Enfin, lors de son audition devant la mission, M. Christian Noyer, gouverneur de la Banque de France, président de l'Observatoire de la sécurité des cartes de paiement, a indiqué que le renforcement des méthodes d'authentification des clients constituait un axe majeur d'amélioration de la sécurité des paiements sur lequel la profession bancaire avait engagé des efforts. Après avoir rappelé que la Banque de France avait, dès 2002, préconisé le recours à des méthodes d'authentification forte et la généralisation de l'identité et de la signature électroniques pour les paiements sur Internet, il a estimé que l'utilisation de la carte nationale d'identité électronique à des fins de contrôle pour des opérations bancaires, répondrait naturellement à ces préconisations. Il a précisé en revanche, qu'après avoir étudié en 2003 les apports éventuels de la biométrie dans l'environnement des cartes de paiement, l'Observatoire de la sécurité des cartes de paiement avait recommandé que les techniques d'authentification biométrique ne remplacent pas les mécanismes fondés sur la saisie d'un code confidentiel, compte tenu de la fiabilité encore insuffisante des dispositifs de contrôle des caractéristiques biométriques.

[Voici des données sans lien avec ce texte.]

-- ==== Sys2Proof/Certificates/Slice0/Obligations.lean ====
section
/-!
DEFINITION. Statements for the provers: what the rules of spec/ make the machine do, instruction by instruction and as a
whole.
-/

open Sys2Proof Sys2Proof.Machine

/-- Decoding the words of any well-formed instruction that has an encoding gives the instruction back, with every operand. -/
def Obligations.DecodingAnEncodedInstructionGivesItBack : Prop :=
  ∀ i : Instr, i.wf = true → encode i ≠ [] →
    decodeBytes ((encode i).flatMap fun w => natBytes 4 w.toNat) = some i

/-- The words that Table 6-8 works out from the encoding tables, and the bytes of Table 20-2, decode to the instructions they
stand for. -/
def Obligations.WordsOfTheTablesDecodeAsWritten : Prop :=
  decodeS 0x00A63800 = some (.add 5 6 7) ∧
  decodeS 0x8422193A = some (.fma 1 2 3 4 .dyn .s) ∧
  decodeS 0xD5240000 = some (.mwcas 9 4) ∧
  decodeS 0xFDAA5B09 = some (.copy 13 10 11 12) ∧
  decodeS 0x94630005 = some (.bsig 3 12 5) ∧
  decodeBytes [0x84, 0x08, 0x00, 0x83, 0x43, 0x00, 0x00, 0x00, 0x00, 0x10, 0x00, 0x81, 0x00, 0x30, 0x00, 0x81] =
    some (.score { fmt := 0x08, var := 0, flags := 0, arity := 3, ka := 0, kb := 0, kc := 2, imm := 0x43,
                   route0 := 0x81001000, route1 := 0x81003000 })

/-- A word fetched at a core's pc that decodes to an instruction is executed in the state after the fetch, time having passed. A turn of a
node executes the node word of its site, unless another firing of its tile goes before it (R36); a turn of an event executes the event,
unless it is held back: the emission of a due token behind another firing of its tile (R36; log 84, the model's choice), the completion of
an inward STRM or of an SBAR whose region has not settled (log 78). That turns on an agenda drive nodes and events, and that an empty
agenda lets the current core go on, is the model's choice (log 1), and so is that a turn held back only lets time pass (logs 1 and
84). -/
def Obligations.AStepRunsTheDecodedInstruction : Prop :=
  (∀ (s s1 : State) (w : BitVec 32) (i : Instr), s.agenda = [] → s.booted = true → s.me.run = .running →
    s.me.crashStop = false → s.me.stopReq = false → takenInt (tick s) s.cur = none →
    ¬(s.me.dbgstop = true ∧ s.me.level = .u) → fetchAt (tick s) s.cur = .ok w s1 → decodeS w = some i →
    step s = exec i s1) ∧
  (∀ (s s1 : State) (rest : List Turn) (c : CoreId) (w : BitVec 32) (i : Instr), s.agenda = .core c :: rest →
    (s.core c).run = .running → (s.core c).crashStop = false → (s.core c).stopReq = false →
    takenInt (tick { s with agenda := rest, cur := c }) c = none →
    ¬((s.core c).dbgstop = true ∧ (s.core c).level = .u) →
    fetchAt (tick { s with agenda := rest, cur := c }) c = .ok w s1 → decodeS w = some i → step s = exec i s1) ∧
  (∀ (s : State) (rest : List Turn) (n : Site) (w : BitVec 128) (i : Instr), s.agenda = .fire n :: rest →
    nodeWordAt s n = some w → decodeNode w = some i →
    let s1 := tick { s with agenda := rest }
    step s = if fireHeld s1 n then .next s1 else exec i { s1 with site := n }) ∧
  (∀ (s : State) (rest : List Turn) (i : Instr), s.agenda = .event i :: rest →
    let s1 := tick { s with agenda := rest }
    step s = if heldBack s1 i then .next s1 else exec i s1) ∧
  (∀ (s : State) (i : Instr), heldBack s i = true → (∃ n, i = .reorderDueEmit n) ∨ ∃ k, i = .strmComplete k ∨ i = .sbarComplete k)

/-- A word that decodes to nothing raises ILLEGAL with the word in TVAL (R111); a fetch that faults raises its cause with the VA
(R148), or goes the way of a double fault when it is the first of a handler that has waited to be fetched (R331), and one whose
fetch faults no longer raises nothing. An instruction of S and H raises PRIV at U level, with its word in TVAL and no effect (R110, R140).
That a fault of a started core's first fetch ends its SQSTART is the model's choice (log 48). -/
def Obligations.IllegalAndPrivilegedWordsRaise : Prop :=
  (∀ (s : State) (w : BitVec 32) (cause : BitVec 8) (va : Word), s.me.run = .running →
    -- the SQSTART that waits for this fetch ends
    let u := startDone s s.cur
    (decodeS w = none → exec (.illegalWord w) s = .next (s.raised 0x20 (w.zeroExtend 64))) ∧
    (fetchAt s s.cur = .trap cause va → u.me.entering = none →
      exec (.instructionFetchFault cause va) s = .next (u.raised cause va)) ∧
    (∀ first, fetchAt s s.cur = .trap cause va → u.me.entering = some first →
      exec (.instructionFetchFault cause va) s = .next (handlerFault u u.cur first cause)) ∧
    (fetchAt s s.cur ≠ .trap cause va → exec (.instructionFetchFault cause va) s = .next s)) ∧
  (∀ (s : State) (d a b : Reg) (e : BitVec 5), s.me.level = .u →
    ∀ i ∈ [Instr.hvcall e, .rett, .tlbinv a, .tlbsync, .halt, .replay a, .fresSupply a b, .fresRetry a b, .fresKill a b,
      .sqstart d a b, .migrate d a b], exec i s = .next (s.raised 0x21 (wordOf i)))

/-- Every register-register form writes the value Table 8-3 gives to g[d] and goes on at pc + 4, changing nothing else; a write to
g0 is discarded (R138, R142). The immediate forms write the value Table 8-4 gives to g[d] and go on at pc + 4, changing nothing
else. Division rounds toward zero and the remainder has the dividend's sign; −2^63 by −1 gives −2^63 and 0; a divisor of 0
raises INT_DIVZERO, with no register written (R143). -/
def Obligations.IntegerInstructionsWriteTheirResults : Prop :=
  (∀ (s : State) (d a b : Reg), s.Ready [d, a, b] →
    let x := s.rg a
    let y := s.rg b
    let gives (i : Instr) (v : Word) : Prop := exec i s = .next ((s.wg d v).went (s.me.pc + 4))
    gives (.add d a b) (x + y) ∧
    gives (.sub d a b) (x - y) ∧
    gives (.and d a b) (x &&& y) ∧
    gives (.or d a b) (x ||| y) ∧
    gives (.xor d a b) (x ^^^ y) ∧
    gives (.sll d a b) (x <<< (y.toNat % 64)) ∧
    gives (.srl d a b) (x >>> (y.toNat % 64)) ∧
    gives (.sra d a b) (x.sshiftRight (y.toNat % 64)) ∧
    gives (.slt d a b) (if x.toInt < y.toInt then 1 else 0) ∧
    gives (.sltu d a b) (if x.toNat < y.toNat then 1 else 0) ∧
    gives (.min d a b) (if x.toInt ≤ y.toInt then x else y) ∧
    gives (.max d a b) (if y.toInt ≤ x.toInt then x else y) ∧
    gives (.mul d a b) (x * y) ∧
    gives (.mulh d a b) ((x.signExtend 128 * y.signExtend 128).extractLsb' 64 64) ∧
    gives (.mulhu d a b) ((x.zeroExtend 128 * y.zeroExtend 128).extractLsb' 64 64) ∧
    gives (.clz d a) (BitVec.ofNat 64 (64 - x.toNat.size)) ∧
    gives (.popc d a) (BitVec.ofNat 64 ((List.range 64).filter fun i => x.getLsbD i).length)) ∧
  (∀ (s : State) (d a : Reg) (imm : BitVec 16) (n : BitVec 6), s.Ready [d, a] →
    let x := s.rg a
    let gives (i : Instr) (v : Word) : Prop := exec i s = .next ((s.wg d v).went (s.me.pc + 4))
    gives (.addi d a imm) (x + imm.signExtend 64) ∧
    gives (.andi d a imm) (x &&& imm.zeroExtend 64) ∧
    gives (.ori d a imm) (x ||| imm.zeroExtend 64) ∧
    gives (.xori d a imm) (x ^^^ imm.zeroExtend 64) ∧
    gives (.slti d a imm) (if x.toInt < imm.toInt then 1 else 0) ∧
    gives (.lui d imm) (imm.signExtend 64 * 0x10000) ∧
    gives (.slli d a n) (x <<< n.toNat) ∧
    gives (.srli d a n) (x >>> n.toNat) ∧
    gives (.srai d a n) (x.sshiftRight n.toNat)) ∧
  (∀ (s : State) (d a b : Reg), s.Ready [d, a, b] →
    let x := s.rg a
    let y := s.rg b
    let gives (i : Instr) (v : Word) : Prop := exec i s = .next ((s.wg d v).went (s.me.pc + 4))
    (y ≠ 0 →
      gives (.div d a b) (x.sdiv y) ∧ gives (.rem d a b) (x.srem y) ∧
      gives (.divu d a b) (BitVec.ofNat 64 (x.toNat / y.toNat)) ∧ gives (.remu d a b) (BitVec.ofNat 64 (x.toNat % y.toNat))) ∧
    (y = 0 → ∀ i ∈ [Instr.div d a b, .divu d a b, .rem d a b, .remu d a b], exec i s = .next (s.raised 0x46 0)))
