/-- Settles O22. -/
theorem registerEventsActAsTheirAccesses : Obligations.RegisterEventsActAsTheirAccesses := by
  intro s c v d n q r p
  refine ⟨fun ha => ?timecmp, fun ha hp hh => ?pfqhead, fun ha hd hp => ?pfqtail, fun ha hp hd hi => ?wmbase,
    fun ha hp hd => ?wmbaseKept, fun ha => ?tqcfg, exec_sqctlStop, fun l => exec_sqctlGo, fun ha hr hs => ?fgctl,
    fun ha hr hs hl ht => ?fglist, fun hr hs i hi => ?sleeps, fun ha hd hr => ?fglstat, fun ha hd hp => ?fgtrcnt,
    fun ha hv hp hq => ?cstop, fun ha hp => ?crashk, fun ha hw => regEvent_writes ha hw, fun ha => if_neg (by simp [ha])⟩
  case timecmp => exact regEvent_writes ha (writeWaits_eq_false (by decide) (by decide) (by decide) (by decide) (by decide))
  case pfqhead => exact (regEvent_writes ha (writeWaits_pfqhead.trans hh)).trans (congrArg _ (setPfqhead_of hp))
  case pfqtail =>
    refine (readEvent_reads ha hd).trans ?_
    rw [show regRead s c 0x023 = (s.part p).pfqtail.zeroExtend 64 from partReg_of hp _]
    rfl
  case wmbase =>
    exact (regEvent_writes ha (writeWaits_eq_false (by decide) (by decide) (by decide) (by decide) (by decide))).trans
      (congrArg _ (setWmbase_idle hp hd hi))
  case wmbaseKept =>
    exact (regEvent_writes ha (writeWaits_eq_false (by decide) (by decide) (by decide) (by decide) (by decide))).trans
      (congrArg _ (setWmbase_inFlight hp hd))
  case tqcfg =>
    exact ⟨_, regEvent_writes ha (writeWaits_eq_false (by decide) (by decide) (by decide) (by decide) (by decide)),
      queueOf_setTqcfg s c v⟩
  case fgctl =>
    have hw := (writeWaits_fgctl hr).trans hs
    exact ⟨fun h1 h2 => (fgEvent_acts ha hr hw).trans (congrArg _ (beginStop_running h1 h2)),
      fun h => (fgEvent_acts ha hr hw).trans (congrArg _ (fgGo_stopped h)), fgEvent_acts ha hr hw,
      fgEvent_acts (k := fun s r => s.updDbg r fun d => { d with mg := [] }) ha hr hw⟩
  case fglist => exact (fgEvent_acts ha hr ((writeWaits_fglist hr).trans hs)).trans (congrArg _ (listGo_starts hl ht))
  case sleeps =>
    have h3 := (writeWaits_fgctl hr).trans hs
    have h4 := (writeWaits_fglist hr).trans hs
    simp only [List.mem_cons, List.not_mem_nil, or_false] at hi
    obtain rfl | rfl | rfl | rfl | rfl := hi
    · exact fgEvent_waits h3
    · exact fgEvent_waits h3
    · exact fgEvent_waits h3
    · exact fgEvent_waits (k := fun s r => s.updDbg r fun d => { d with mg := [] }) h3
    · exact fgEvent_waits h4
  case fglstat =>
    refine (readEvent_reads ha hd).trans ?_
    rw [sreadCore_fglstat hr, regRead_fglstat hr]
  case fgtrcnt =>
    refine (readEvent_reads ha hd).trans ?_
    rw [show regRead s c 0x0E7 = (s.part p).fgtrcnt from partReg_of hp _]
    rfl
  case cstop =>
    exact (regEvent_writes ha (writeWaits_eq_false (by decide) (by decide) (by decide) (by decide) (by decide))).trans
      (congrArg _ (cstopWrite_of hv hp hq))
  case crashk =>
    exact ⟨fun h => (exec_crashkGo ha hp (writeWaits_crashk_unarmed hp h)).trans (congrArg _ (crashGo_unarmed h)),
      fun _ hw => exec_crashkGo ha hp hw, fun hw => if_neg (by simp [hw])⟩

Notons enfin qu' une carte d'identité électronique serait plus difficile à contrefaire que les documents actuels . Les données stockées dans la puce, qui reproduiraient les données figurant sur le document (état civil, lieu et date de délivrance du titre), seraient en effet protégées par un blocage en écriture des zones non réinscriptibles de la puce à l'issue de la fabrication, notamment les zones d'identité, et l'utilisation des procédés cryptographiques de signature électronique, permettant par la lecture des données de s'assurer que celles-ci sont authentiques et intègres.
Toutefois, dans le cas de la France, le problème de la fraude n'est pas lié à la sécurisation de la carte nationale d'identité elle-même. Le principal problème se situe en amont du fait des fraudes à l'état civil qui conduisent à la délivrance de titres authentiques aux mauvaises personnes. Telles sont les raisons pour lesquelles le ministère de l'intérieur souligne que seul le recours à la biométrie permettrait d'éliminer la quasi-totalité de ces fraudes.
* 77 Réponse à la question écrite n° 59578 publiée au Journal officiel de l'Assemblée nationale du 7 juin 2005, page 5990.
* 78 Administration électronique et protection des données personnelles : livre blanc - La Documentation française - février 2002 - page 39.
* 79 Administration électronique et protection des données personnelles : livre blanc - La Documentation française - février 2002 - page 87.